Samson provided some additional information about the role of songs in Anywaa culture, particularly for Anywaa Christians, during our interview. He said that, “Our people, most of the time, when they come to church, they focus on the music, the songs themselves. When there is a song, a new one, they will just sing it with their whole heart. [But] when time for the Bible preaching comes, most of the people, they sleep. In our culture, the very best way to preach is through song….So, this music is not something simple in our culture. It is the big thing in our culture. You saw it this morning in the church. When the song [leader] is singing, everyone will stand and sing.”

It appears that, for this reason, Anywaa Christian songs are moderated for clarity and how closely their message adheres to the Bible. Last Saturday [June 25], I sat in on a choir meeting at the Mekane Yesus Anywaa church, and song lyrics was one of the topics under scrutiny. Initially, I was a little surprised that the choir members felt the need to so closely monitor the lyrics (“What about poetic freedom?!” my ethnocentric brain cried). However, when you consider that song lyrics are the primary way that Anywaa Christians learn religious doctrines, it is understandable that composers and church leaders feel the need to make sure the lyrics impart a message that aligns with their theology.

While I didn’t record the choir’s discussion (it was all in Anywaa, anyway), we did take some video of the songs with which the choir closed their meeting. As Samson indicated, you can certainly see that everyone is very engaged in the music, making it a useful vehicle for educating church members.

Before we close this post, I would like to address something that may have been confusing for some readers and was certainly confusing for me until I asked Samson and Ojho to clarify. If Samson is Ethiopian, why was he in a refugee camp for people fleeing warfare in Sudan? Apparently, it is not uncommon for Ethiopians in Gambella to do this. The UN refugee camps provide food, safety, and access to education that is better than the education that is offered by the government schools. In Samson’s case, he was an orphan, and his grandmother did not have the means to take care of him. By entering the refugee camp, he was able to get some food rations and go to school. This phenomenon still occurs today. Samson said that, “This is how you can get the benefit of your country. The refugees there now, they are resources for Ethiopia. So, what they get, the community must get also…This happens because [the Ethiopian] people have nothing to do, to eat…there is scarcity in everything. So, it is not surprising when indigenous people enter the refugee camp.”

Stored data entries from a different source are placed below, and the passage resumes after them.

/-! ### Collector: the bit counter -/

@[simp] theorem countBit_window : (countBit s).window = s.window := rfl
@[simp] theorem countBit_mode : (countBit s).mode = s.mode := rfl
@[simp] theorem countBit_table : (countBit s).table = s.table := rfl
@[simp] theorem countBit_act : (countBit s).act = s.act := rfl
@[simp] theorem countBit_bitCount : (countBit s).bitCount = s.bitCount + 1 := rfl
@[simp] theorem countBit_subCount : (countBit s).subCount = s.subCount := rfl
@[simp] theorem countBit_base : (countBit s).base = s.base := rfl
@[simp] theorem countBit_uartPhase : (countBit s).uartPhase = s.uartPhase := rfl
@[simp] theorem countBit_half : (countBit s).half = s.half := rfl
@[simp] theorem countBit_rxTimeLatch : (countBit s).rxTimeLatch = s.rxTimeLatch := rfl
@[simp] theorem countBit_curParam : (countBit s).curParam = s.curParam := rfl
@[simp] theorem countBit_overrunCount : (countBit s).overrunCount = s.overrunCount := rfl
@[simp] theorem countBit_framingErrCount : (countBit s).framingErrCount = s.framingErrCount := rfl
@[simp] theorem countBit_stage : (countBit s).stage = s.stage := rfl
@[simp] theorem countBit_fault : (countBit s).fault = s.fault := rfl
@[simp] theorem countBit_cfgStatus : (countBit s).cfgStatus = s.cfgStatus := rfl
@[simp] theorem countBit_sdesc : (countBit s).sdesc = s.sdesc := rfl
@[simp] theorem countBit_pool : (countBit s).pool = s.pool := rfl
@[simp] theorem countBit_writeIndex : (countBit s).writeIndex = s.writeIndex := rfl
@[simp] theorem countBit_pub : (countBit s).pub = s.pub := rfl
@[simp] theorem countBit_params : (countBit s).params = s.params := rfl
@[simp] theorem countBit_draws : (countBit s).draws = s.draws := rfl
@[simp] theorem countBit_turns : (countBit s).turns = s.turns := rfl
@[simp] theorem countBit_pick : (countBit s).pick = s.pick := rfl
@[simp] theorem countBit_producerIn : (countBit s).producerIn = s.producerIn := rfl
@[simp] theorem countBit_consumerIn : (countBit s).consumerIn = s.consumerIn := rfl
@[simp] theorem countBit_producerResp : (countBit s).producerResp = s.producerResp := rfl
@[simp] theorem countBit_consumerResp : (countBit s).consumerResp = s.consumerResp := rfl

/-! ### Collector: placing a payload bit -/

@[simp] theorem putBit_window (q : PatternSpec) (d : Bool) : (putBit q d s).window = s.window := rfl
@[simp] theorem putBit_mode (q : PatternSpec) (d : Bool) : (putBit q d s).mode = s.mode := rfl
@[simp] theorem putBit_table (q : PatternSpec) (d : Bool) : (putBit q d s).table = s.table := rfl
@[simp] theorem putBit_act (q : PatternSpec) (d : Bool) : (putBit q d s).act = s.act := rfl
@[simp] theorem putBit_bitCount (q : PatternSpec) (d : Bool) : (putBit q d s).bitCount = s.bitCount := rfl
@[simp] theorem putBit_subCount (q : PatternSpec) (d : Bool) : (putBit q d s).subCount = if endsSubBlock q s then 0 else s.subCount + 1 := rfl
@[simp] theorem putBit_base (q : PatternSpec) (d : Bool) : (putBit q d s).base = if endsSubBlock q s then s.base + q.subBlockBytes else s.base := rfl
@[simp] theorem putBit_uartPhase (q : PatternSpec) (d : Bool) : (putBit q d s).uartPhase = s.uartPhase := rfl
@[simp] theorem putBit_half (q : PatternSpec) (d : Bool) : (putBit q d s).half = s.half := rfl
@[simp] theorem putBit_rxTimeLatch (q : PatternSpec) (d : Bool) : (putBit q d s).rxTimeLatch = s.rxTimeLatch := rfl
@[simp] theorem putBit_curParam (q : PatternSpec) (d : Bool) : (putBit q d s).curParam = s.curParam := rfl
@[simp] theorem putBit_overrunCount (q : PatternSpec) (d : Bool) : (putBit q d s).overrunCount = s.overrunCount := rfl
@[simp] theorem putBit_framingErrCount (q : PatternSpec) (d : Bool) : (putBit q d s).framingErrCount = s.framingErrCount := rfl
@[simp] theorem putBit_stage (q : PatternSpec) (d : Bool) : (putBit q d s).stage = placeByte s.stage (byteAddress s) (decide (s.subCount.toNat % 8 = 0))
      (bitByte (d ^^ q.inverted) (bitPosition s.mode s.subCount.toNat)) := rfl
@[simp] theorem putBit_fault (q : PatternSpec) (d : Bool) : (putBit q d s).fault = overflowFlag s.fault (byteAddress s) := rfl
@[simp] theorem putBit_cfgStatus (q : PatternSpec) (d : Bool) : (putBit q d s).cfgStatus = s.cfgStatus := rfl
@[simp] theorem putBit_sdesc (q : PatternSpec) (d : Bool) : (putBit q d s).sdesc = s.sdesc := rfl
@[simp] theorem putBit_pool (q : PatternSpec) (d : Bool) : (putBit q d s).pool = s.pool := rfl
@[simp] theorem putBit_writeIndex (q : PatternSpec) (d : Bool) : (putBit q d s).writeIndex = s.writeIndex := rfl
@[simp] theorem putBit_pub (q : PatternSpec) (d : Bool) : (putBit q d s).pub = s.pub := rfl
@[simp] theorem putBit_params (q : PatternSpec) (d : Bool) : (putBit q d s).params = s.params := rfl
@[simp] theorem putBit_draws (q : PatternSpec) (d : Bool) : (putBit q d s).draws = s.draws := rfl
@[simp] theorem putBit_turns (q : PatternSpec) (d : Bool) : (putBit q d s).turns = s.turns := rfl
@[simp] theorem putBit_pick (q : PatternSpec) (d : Bool) : (putBit q d s).pick = s.pick := rfl
@[simp] theorem putBit_producerIn (q : PatternSpec) (d : Bool) : (putBit q d s).producerIn = s.producerIn := rfl
@[simp] theorem putBit_consumerIn (q : PatternSpec) (d : Bool) : (putBit q d s).consumerIn = s.consumerIn := rfl
@[simp] theorem putBit_producerResp (q : PatternSpec) (d : Bool) : (putBit q d s).producerResp = s.producerResp := rfl
@[simp] theorem putBit_consumerResp (q : PatternSpec) (d : Bool) : (putBit q d s).consumerResp = s.consumerResp := rfl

In conclusion, our friend Samson has certainly come a long way from orphan to refugee camp resident to street boy to where he is today. But he has even bigger plans for the future. He plans to get a second degree in sociology or social policy, another bachelors in theology, then a Ph.D. in psychology. For Samson, “Psychology is second to the Bible, because it is about humanity. It is about yourself.” He is especially interested in cognitive psychology. Even after attaining a high level of education, he plans to continue working in the church. “Whatever I do,” he said, “I have to go back to the church, because this is where my life started.” Regarding music, he will continue singing and composing, and he has plans to compose songs in English as he continues to master the language. “For me, my songs are wonderful for me,” he said. “I can say they are why I am alive.”